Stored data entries
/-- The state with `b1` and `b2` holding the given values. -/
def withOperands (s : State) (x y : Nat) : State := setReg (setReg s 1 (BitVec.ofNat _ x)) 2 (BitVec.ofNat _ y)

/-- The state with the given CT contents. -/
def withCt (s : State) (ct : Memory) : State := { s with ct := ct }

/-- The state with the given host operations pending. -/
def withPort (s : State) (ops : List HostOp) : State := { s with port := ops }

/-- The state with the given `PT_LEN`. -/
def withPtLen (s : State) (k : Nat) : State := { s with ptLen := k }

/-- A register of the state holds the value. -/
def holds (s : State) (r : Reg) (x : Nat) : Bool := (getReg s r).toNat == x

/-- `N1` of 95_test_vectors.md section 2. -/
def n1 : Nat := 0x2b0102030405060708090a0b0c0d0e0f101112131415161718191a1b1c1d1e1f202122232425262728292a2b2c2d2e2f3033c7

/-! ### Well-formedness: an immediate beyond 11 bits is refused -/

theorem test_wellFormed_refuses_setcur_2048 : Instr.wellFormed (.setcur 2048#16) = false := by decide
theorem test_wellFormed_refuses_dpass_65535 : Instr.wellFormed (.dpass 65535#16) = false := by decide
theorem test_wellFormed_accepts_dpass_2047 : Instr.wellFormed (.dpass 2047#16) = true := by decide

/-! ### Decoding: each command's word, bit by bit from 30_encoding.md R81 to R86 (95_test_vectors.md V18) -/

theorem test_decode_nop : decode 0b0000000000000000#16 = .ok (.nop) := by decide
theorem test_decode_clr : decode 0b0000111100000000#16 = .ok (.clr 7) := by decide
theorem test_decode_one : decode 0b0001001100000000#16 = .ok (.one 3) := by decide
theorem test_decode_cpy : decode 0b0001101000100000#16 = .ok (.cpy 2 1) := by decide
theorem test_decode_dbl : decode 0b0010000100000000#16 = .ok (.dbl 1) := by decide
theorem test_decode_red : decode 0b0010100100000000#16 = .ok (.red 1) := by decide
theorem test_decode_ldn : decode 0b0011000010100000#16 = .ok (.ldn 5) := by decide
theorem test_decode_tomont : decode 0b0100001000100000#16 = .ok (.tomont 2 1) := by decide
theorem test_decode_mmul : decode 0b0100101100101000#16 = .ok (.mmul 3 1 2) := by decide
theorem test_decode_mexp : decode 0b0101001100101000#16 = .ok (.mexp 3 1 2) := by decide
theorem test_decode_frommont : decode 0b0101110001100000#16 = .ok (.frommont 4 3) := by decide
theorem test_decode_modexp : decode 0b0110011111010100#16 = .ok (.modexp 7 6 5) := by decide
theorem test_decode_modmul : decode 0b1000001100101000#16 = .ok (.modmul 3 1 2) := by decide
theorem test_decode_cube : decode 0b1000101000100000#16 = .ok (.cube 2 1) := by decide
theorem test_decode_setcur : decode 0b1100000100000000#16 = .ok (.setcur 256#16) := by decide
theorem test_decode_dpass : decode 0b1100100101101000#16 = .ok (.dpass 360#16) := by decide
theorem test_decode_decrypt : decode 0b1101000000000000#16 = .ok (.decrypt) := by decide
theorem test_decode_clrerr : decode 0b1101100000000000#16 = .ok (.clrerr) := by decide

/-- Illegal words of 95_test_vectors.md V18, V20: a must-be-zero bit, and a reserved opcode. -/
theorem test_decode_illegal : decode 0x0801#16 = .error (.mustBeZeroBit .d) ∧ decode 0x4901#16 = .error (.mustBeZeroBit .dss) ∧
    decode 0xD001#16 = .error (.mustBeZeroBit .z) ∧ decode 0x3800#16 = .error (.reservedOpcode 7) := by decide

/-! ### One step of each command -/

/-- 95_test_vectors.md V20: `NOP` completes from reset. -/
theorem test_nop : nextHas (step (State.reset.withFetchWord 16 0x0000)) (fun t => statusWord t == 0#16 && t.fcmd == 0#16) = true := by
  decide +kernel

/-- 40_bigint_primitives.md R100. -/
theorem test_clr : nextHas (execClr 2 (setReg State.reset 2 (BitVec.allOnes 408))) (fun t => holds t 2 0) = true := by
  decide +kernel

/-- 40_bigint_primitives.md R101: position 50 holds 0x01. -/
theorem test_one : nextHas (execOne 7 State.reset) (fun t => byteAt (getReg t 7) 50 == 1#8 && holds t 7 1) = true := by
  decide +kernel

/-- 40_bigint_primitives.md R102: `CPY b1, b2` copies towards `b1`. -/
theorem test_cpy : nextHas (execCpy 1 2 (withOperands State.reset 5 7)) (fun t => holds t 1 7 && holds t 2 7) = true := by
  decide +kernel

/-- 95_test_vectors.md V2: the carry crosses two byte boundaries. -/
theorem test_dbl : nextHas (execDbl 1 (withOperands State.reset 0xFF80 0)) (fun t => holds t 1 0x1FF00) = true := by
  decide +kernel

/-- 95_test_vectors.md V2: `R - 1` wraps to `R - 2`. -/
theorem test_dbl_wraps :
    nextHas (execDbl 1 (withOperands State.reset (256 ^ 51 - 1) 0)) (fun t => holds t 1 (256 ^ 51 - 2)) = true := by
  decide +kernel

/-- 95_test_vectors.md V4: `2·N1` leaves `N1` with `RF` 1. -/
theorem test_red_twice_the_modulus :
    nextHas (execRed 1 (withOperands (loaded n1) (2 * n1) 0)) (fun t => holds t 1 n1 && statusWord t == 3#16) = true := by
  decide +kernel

- _How to complete this task_
Reproduce all the data precisely, word for word.

- _Solution_
/-- The state with `b1` and `b2` holding the given values. -/
def withOperands (s : State) (x y : Nat) : State := setReg (setReg s 1 (BitVec.ofNat _ x)) 2 (BitVec.ofNat _ y)

/-- The state with the given CT contents. -/
def withCt (s : State) (ct : Memory) : State := { s with ct := ct }

/-- The state with the given host operations pending. -/
def withPort (s : State) (ops : List HostOp) : State := { s with port := ops }

/-- The state with the given `PT_LEN`. -/
def withPtLen (s : State) (k : Nat) : State := { s with ptLen := k }

/-- A register of the state holds the value. -/
def holds (s : State) (r : Reg) (x : Nat) : Bool := (getReg s r).toNat == x

/-- `N1` of 95_test_vectors.md section 2. -/
def n1 : Nat := 0x2b0102030405060708090a0b0c0d0e0f101112131415161718191a1b1c1d1e1f202122232425262728292a2b2c2d2e2f3033c7

/-! ### Well-formedness: an immediate beyond 11 bits is refused -/

theorem test_wellFormed_refuses_setcur_2048 : Instr.wellFormed (.setcur 2048#16) = false := by decide
theorem test_wellFormed_refuses_dpass_65535 : Instr.wellFormed (.dpass 65535#16) = false := by decide
theorem test_wellFormed_accepts_dpass_2047 : Instr.wellFormed (.dpass 2047#16) = true := by decide

/-! ### Decoding: each command's word, bit by bit from 30_encoding.md R81 to R86 (95_test_vectors.md V18) -/

theorem test_decode_nop : decode 0b0000000000000000#16 = .ok (.nop) := by decide
theorem test_decode_clr : decode 0b0000111100000000#16 = .ok (.clr 7) := by decide
theorem test_decode_one : decode 0b0001001100000000#16 = .ok (.one 3) := by decide
theorem test_decode_cpy : decode 0b0001101000100000#16 = .ok (.cpy 2 1) := by decide
theorem test_decode_dbl : decode 0b0010000100000000#16 = .ok (.dbl 1) := by decide
theorem test_decode_red : decode 0b0010100100000000#16 = .ok (.red 1) := by decide
theorem test_decode_ldn : decode 0b0011000010100000#16 = .ok (.ldn 5) := by decide
theorem test_decode_tomont : decode 0b0100001000100000#16 = .ok (.tomont 2 1) := by decide
theorem test_decode_mmul : decode 0b0100101100101000#16 = .ok (.mmul 3 1 2) := by decide
theorem test_decode_mexp : decode 0b0101001100101000#16 = .ok (.mexp 3 1 2) := by decide
theorem test_decode_frommont : decode 0b0101110001100000#16 = .ok (.frommont 4 3) := by decide
theorem test_decode_modexp : decode 0b0110011111010100#16 = .ok (.modexp 7 6 5) := by decide
theorem test_decode_modmul : decode 0b1000001100101000#16 = .ok (.modmul 3 1 2) := by decide
theorem test_decode_cube : decode 0b1000101000100000#16 = .ok (.cube 2 1) := by decide
theorem test_decode_setcur : decode 0b1100000100000000#16 = .ok (.setcur 256#16) := by decide
theorem test_decode_dpass : decode 0b1100100101101000#16 = .ok (.dpass 360#16) := by decide
theorem test_decode_decrypt : decode 0b1101000000000000#16 = .ok (.decrypt) := by decide
theorem test_decode_clrerr : decode 0b1101100000000000#16 = .ok (.clrerr) := by decide

/-- Illegal words of 95_test_vectors.md V18, V20: a must-be-zero bit, and a reserved opcode. -/
theorem test_decode_illegal : decode 0x0801#16 = .error (.mustBeZeroBit .d) ∧ decode 0x4901#16 = .error (.mustBeZeroBit .dss) ∧
    decode 0xD001#16 = .error (.mustBeZeroBit .z) ∧ decode 0x3800#16 = .error (.reservedOpcode 7) := by decide

/-! ### One step of each command -/

/-- 95_test_vectors.md V20: `NOP` completes from reset. -/
theorem test_nop : nextHas (step (State.reset.withFetchWord 16 0x0000)) (fun t => statusWord t == 0#16 && t.fcmd == 0#16) = true := by
  decide +kernel

/-- 40_bigint_primitives.md R100. -/
theorem test_clr : nextHas (execClr 2 (setReg State.reset 2 (BitVec.allOnes 408))) (fun t => holds t 2 0) = true := by
  decide +kernel

/-- 40_bigint_primitives.md R101: position 50 holds 0x01. -/
theorem test_one : nextHas (execOne 7 State.reset) (fun t => byteAt (getReg t 7) 50 == 1#8 && holds t 7 1) = true := by
  decide +kernel

/-- 40_bigint_primitives.md R102: `CPY b1, b2` copies towards `b1`. -/
theorem test_cpy : nextHas (execCpy 1 2 (withOperands State.reset 5 7)) (fun t => holds t 1 7 && holds t 2 7) = true := by
  decide +kernel

/-- 95_test_vectors.md V2: the carry crosses two byte boundaries. -/
theorem test_dbl : nextHas (execDbl 1 (withOperands State.reset 0xFF80 0)) (fun t => holds t 1 0x1FF00) = true := by
  decide +kernel

/-- 95_test_vectors.md V2: `R - 1` wraps to `R - 2`. -/
theorem test_dbl_wraps :
    nextHas (execDbl 1 (withOperands State.reset (256 ^ 51 - 1) 0)) (fun t => holds t 1 (256 ^ 51 - 2)) = true := by
  decide +kernel

/-- 95_test_vectors.md V4: `2·N1` leaves `N1` with `RF` 1. -/
theorem test_red_twice_the_modulus :
    nextHas (execRed 1 (withOperands (loaded n1) (2 * n1) 0)) (fun t => holds t 1 n1 && statusWord t == 3#16) = true := by
  decide +kernel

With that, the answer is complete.